PROBLEM TO WORK ON: Each line from the first down to the one containing "TIME_PORT_DELAY | TQ_CTRL" should be returned exactly as it appears below.

LISTED ENTRIES:
-- ==== Sys2Proof/Machine/Registers.lean ====
section
/-! DEFINITION. The register map: every register the spec's field tables describe, its BAR0 address, its fields with
their access codes, and its reset value (R5, R430 to R432 and the field tables of each chapter). A 64-bit pair (R9) is two
registers: the low half under the spec's name, the high half under the name with _HI. The three words of POLICER_CFG
are POLICER_CFG0 to POLICER_CFG2, the control word of MGMT_RECOVERY is MGMT_RECOVERY_CTRL. -/

namespace Sys2Proof.Machine

/-- Access codes of Table 0.6 (R5). -/
inductive Access where
  | RW | RO | WO | W1C | W1S | RC | RWL
  deriving DecidableEq, Repr

/-- The registers, by the names of the spec. -/
inductive Reg where
  | DEVICE_ID | MESH_CTRL | D2D_LINK_STATUS | D2D_REPLAY_COUNT | DIE_STATUS | OPTICAL_STATUS | PORT_YFP_CTRL
  | PORT_GROUP_ID | PORT_FAR_GROUP_ID | PORT_FC_STATUS | PORT_HEADROOM | YFP_COUNT | YFP_DEV_CTRL | CHANNEL_CLASS
  | PORT_LANE_CTRL | PORT_LANE_STATUS | OPT_LASER_STATUS | OPT_LINE_POWER | OPT_TS_CTRL | OPT_LANE_POLICY
  | OPT_THERM_CTRL | OPT_THERM_STATUS | LANE_STATUS | LANE_EVENT | LANE_CTRL | LANE_TS_REPORT | LANE_COUNT
  | TIME_NOW_LO | TIME_NOW_HI | TIME_CTRL | TIME_STATUS | TIME_OFFSET | TIME_FREQ_ADJ | TIME_SERVO | TIME_REF_CTRL
  | TIME_PPS_LOAD | TIME_PPS_OUT_ANCHOR | AON_TICK | AON_TICK_HI | TIME_PORT_CTRL | TIME_PORT_DELAY | TQ_CTRL
  | TQ_COUNT | LANYARD_PORT_CTRL | LANYARD_SRC_ADDR | LANYARD_RX_DELAY | LANYARD_TS_START | LANYARD_TS_CTRL
  | LANYARD_ROTA_STAGE | LANYARD_GUARD_STAGE | LANYARD_ROTA_ANCHOR | LANYARD_ROTA_ACTIVE | LANYARD_STATUS
  | LANYARD_CONFLICT | LANYARD_WINDOW | LANYARD_PEER_ADDR | LANYARD_PEER_STATUS | LANYARD_PEER_PATH
  | LANYARD_LANE_VERIFY | LANYARD_COUNT | LANYARD_ROTA | NATIVE_BLOCK | TXN_CTRL | TXN_TIME | TXN_STATUS | TXN_EVENT
  | TXN_GEN | TXN_FLIP_TIME | OVR_SEED | PS_HASH_SEED | TBL_CMD | TBL_INDEX | TBL_STATUS | TBL_DATA
  | LEARN_RANGE_ADDR | LEARN_RANGE_CTRL | SCRUB_STATUS | PARITY_LOG | PARTITION_FENCE | PARTITION_BRIDGE
  | PARTITION_BRIDGE_HI | PARTITION_FLOOD | PORT_PARTITION | LOOKUP_COUNT | BUF_POOL_CTRL | BUF_RESERVE
  | BUF_SHARE_CTRL | PUSHOUT_MAP | SPRAY_SEED | CT_CTRL | BUF_SHARED_STATUS | BUF_STAGE_STATUS | BUF_EVENT
  | PORT_BUF_CTRL | PORT_HOLD_CTRL | PORT_ADMIT | PORT_CORE_STATUS | PORT_STAGE_STATUS | CORE_COUNT | TM_QUEUE_CTRL
  | TM_SHAPER | TM_QUEUE_STATUS | TM_QUEUE_CREDIT | TM_COUNT | CS_PORT_CTRL | CS_COPY_CTRL | TM_EVENT | EXPOSURE_CTRL
  | EXPOSURE_TIME | EXPOSURE_ADDR | EXPOSURE_ADDR_HI | EXPOSURE_STATUS | POLICER_CFG0 | POLICER_CFG1 | POLICER_CFG2
  | POLICER_COUNT | CS_RING_BASE | CS_RING_BASE_HI | CS_RING_CTRL | CS_RING_PROD | CS_RING_CONS | CS_RING_LOST
  | ENGINE_CTRL | ENGINE_STATUS | ENGINE_EVENT | ENGINE_PART_CTRL | ENGINE_IMEM_CTRL | ENGINE_IMEM_CRC
  | ENGINE_IMAGE_ID | ENGINE_DISPATCH_CTRL | ENGINE_FAULT_INFO | ENGINE_IRQ_EN | ENGINE_KNOT_STATUS
  | ENGINE_STAGE_STATUS | ENGINE_CYCLE | ENGINE_CYCLE_HI | ENGINE_PMC_STATUS | ENGINE_PMC_PC | ENGINE_PMC_CTRL
  | ENGINE_PMC | ENGINE_PMC_HI | ENGINE_TAG_CTRL | ENGINE_TAG_STATUS | ENGINE_TAG_CONS | ENGINE_TAG_LOST
  | ENGINE_TAG_SKIPPED | ENGINE_TAG_SEED | ENGINE_COUNT | ENGINE_TAG_BUF | KNOT_CMD | KNOT_CMD_STATUS | KNOT_EVENT
  | KNOT_DATA | KNOT_COUNT | HOLD_CTRL | HOLD_STATUS | HOLD_SEED | HOLD_INDEX_CTRL | HOLD_RING_BASE
  | HOLD_RING_BASE_HI | HOLD_RING_SIZE | HOLD_SCRUB_CTRL | HOLD_SCRUB_STATUS | HOLD_EVENT | HOLD_ECC_LOG | HOLD_SHAPE
  | HOLD_POOL_BASE | HOLD_POOL_BASE_HI | HOLD_POOL_ROWS | HOLD_POOL_USED | HOLD_COUNT | INTEG_CTRL | INTEG_CLASS_CTRL
  | INTEG_LOG_TIME | INTEG_STATUS | INTEG_EVENT | INTEG_UNIT_CMD | INTEG_UNIT_STATUS | INTEG_BUDGET | INTEG_FB_PROD
  | INTEG_FB_CONS | INTEG_NOTICE_CTRL | INTEG_COUNT | INTEG_FB_RECORD | HOST_BAD_ACCESS | HOST_IRQ_PENDING
  | HOST_IRQ_PENDING_HI | CMD_RING_BASE | CMD_RING_BASE_HI | CMD_RING_CTRL | CMD_RING_TAIL | CMD_RING_HEAD
  | CPL_RING_BASE | CPL_RING_BASE_HI | CPL_RING_CTRL | CPL_RING_HEAD | CPL_RING_TAIL | CMD_EVENT | DMA_CH_CTRL
  | DMA_CH_STATUS | DMA_CH_TAIL | DMA_CH_CPL_INDEX | DMA_CH_RING_BASE | DMA_CH_RING_BASE_HI | DMA_CH_CPL_BASE
  | DMA_CH_CPL_BASE_HI | DMA_CH_RING_CFG | DMA_CH_SHADOW_CTRL | MGMT_STATUS | MGMT_BOOT_CTRL | MGMT_FW_VERSION
  | MGMT_EVENT | MGMT_IRQ_EN | MGMT_NET_CFG | MGMT_MAC_ADDR | MGMT_MAC_ADDR_HI | MGMT_IP_ADDR | MGMT_FM_ADDR
  | MGMT_PORTS | MGMT_SESSION_KEY | MGMT_KEY_CTRL | MGMT_RECOVERY | MGMT_RECOVERY_HI | MGMT_RECOVERY_CTRL
  | MGMT_COUNT | MGMT_MEASURE | I3C_STATUS | PWR_CTRL | PWR_STATUS | PWR_STAGGER | WAKE_EN | WAKE_SOURCE | WAKE_TIMER
  | WAKE_TIMER_HI | PAD_RELEASE | THERM_CTRL | RESET_CTRL | RESET_CAUSE | UNIT_RESET | DIE_PWR_STATUS | BAR2_WINDOW
  | MSIX_ADDR | MSIX_ADDR_HI | MSIX_DATA | MSIX_CTRL | MSIX_PBA
  deriving DecidableEq, Repr

/-- One register of the map: its address in BAR0 and its reset value. -/
structure RegRef where
  addr : Nat
  reset : Word
  deriving DecidableEq, Repr

/-- A field: its most and its least significant bit. -/
structure Fld where
  hi : Nat
  lo : Nat
  deriving DecidableEq, Repr

/-- A row of a field table: bits, access code, and reset value. -/
structure FieldRow where
  fld : Fld
  acc : Access
  reset : Nat
  deriving DecidableEq, Repr

/-- One dimension of a register array: the first index, how many, and the stride in bytes. -/
structure Dim where
  first : Nat
  count : Nat
  stride : Nat
  deriving DecidableEq, Repr

/-- A register of the index: where index 0 of every dimension would lie, the dimensions, the fields. -/
structure RegRow where
  reg : Reg
  base : Nat
  dims : List Dim
  fields : List FieldRow
  deriving DecidableEq, Repr

/-- Mask of a field's bits, right aligned. -/
def Fld.ones (f : Fld) : Nat := 2 ^ (f.hi + 1 - f.lo) - 1

/-- The value of a field of a register word. -/
def Fld.get (f : Fld) (w : Word) : Nat := (w.toNat / 2 ^ f.lo) % 2 ^ (f.hi + 1 - f.lo)

/-- A register word with one field set to n (modulo the field's width). -/
def Fld.put (f : Fld) (w : Word) (n : Nat) : Word :=
  (w &&& ~~~(BitVec.ofNat 32 (f.ones * 2 ^ f.lo))) ||| BitVec.ofNat 32 ((n % 2 ^ (f.hi + 1 - f.lo)) * 2 ^ f.lo)

/-- Automatic retirement limits of Table 13.11 by unit kind (R355). -/
def budgetLimit (k : Nat) : Nat :=
  match k with
  | 2 => 64
  | 3 => 1
  | 4 => 8
  | 5 => 8
  | 6 => 2
  | 7 => 64
  | 8 => 8
  | _ => 0

/-- Reset width of port p: 8 at the first port of a lane group and at a lanyard port, else 0 (R96). -/
def portResetWidth (p : Nat) : Nat := if p % 8 = 0 ∨ 128 ≤ p then 8 else 0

RESULT BELOW:
-- ==== Sys2Proof/Machine/Registers.lean ====
section
/-! DEFINITION. The register map: every register the spec's field tables describe, its BAR0 address, its fields with
their access codes, and its reset value (R5, R430 to R432 and the field tables of each chapter). A 64-bit pair (R9) is two
registers: the low half under the spec's name, the high half under the name with _HI. The three words of POLICER_CFG
are POLICER_CFG0 to POLICER_CFG2, the control word of MGMT_RECOVERY is MGMT_RECOVERY_CTRL. -/

namespace Sys2Proof.Machine

/-- Access codes of Table 0.6 (R5). -/
inductive Access where
  | RW | RO | WO | W1C | W1S | RC | RWL
  deriving DecidableEq, Repr

/-- The registers, by the names of the spec. -/
inductive Reg where
  | DEVICE_ID | MESH_CTRL | D2D_LINK_STATUS | D2D_REPLAY_COUNT | DIE_STATUS | OPTICAL_STATUS | PORT_YFP_CTRL
  | PORT_GROUP_ID | PORT_FAR_GROUP_ID | PORT_FC_STATUS | PORT_HEADROOM | YFP_COUNT | YFP_DEV_CTRL | CHANNEL_CLASS
  | PORT_LANE_CTRL | PORT_LANE_STATUS | OPT_LASER_STATUS | OPT_LINE_POWER | OPT_TS_CTRL | OPT_LANE_POLICY
  | OPT_THERM_CTRL | OPT_THERM_STATUS | LANE_STATUS | LANE_EVENT | LANE_CTRL | LANE_TS_REPORT | LANE_COUNT
  | TIME_NOW_LO | TIME_NOW_HI | TIME_CTRL | TIME_STATUS | TIME_OFFSET | TIME_FREQ_ADJ | TIME_SERVO | TIME_REF_CTRL
  | TIME_PPS_LOAD | TIME_PPS_OUT_ANCHOR | AON_TICK | AON_TICK_HI | TIME_PORT_CTRL | TIME_PORT_DELAY | TQ_CTRL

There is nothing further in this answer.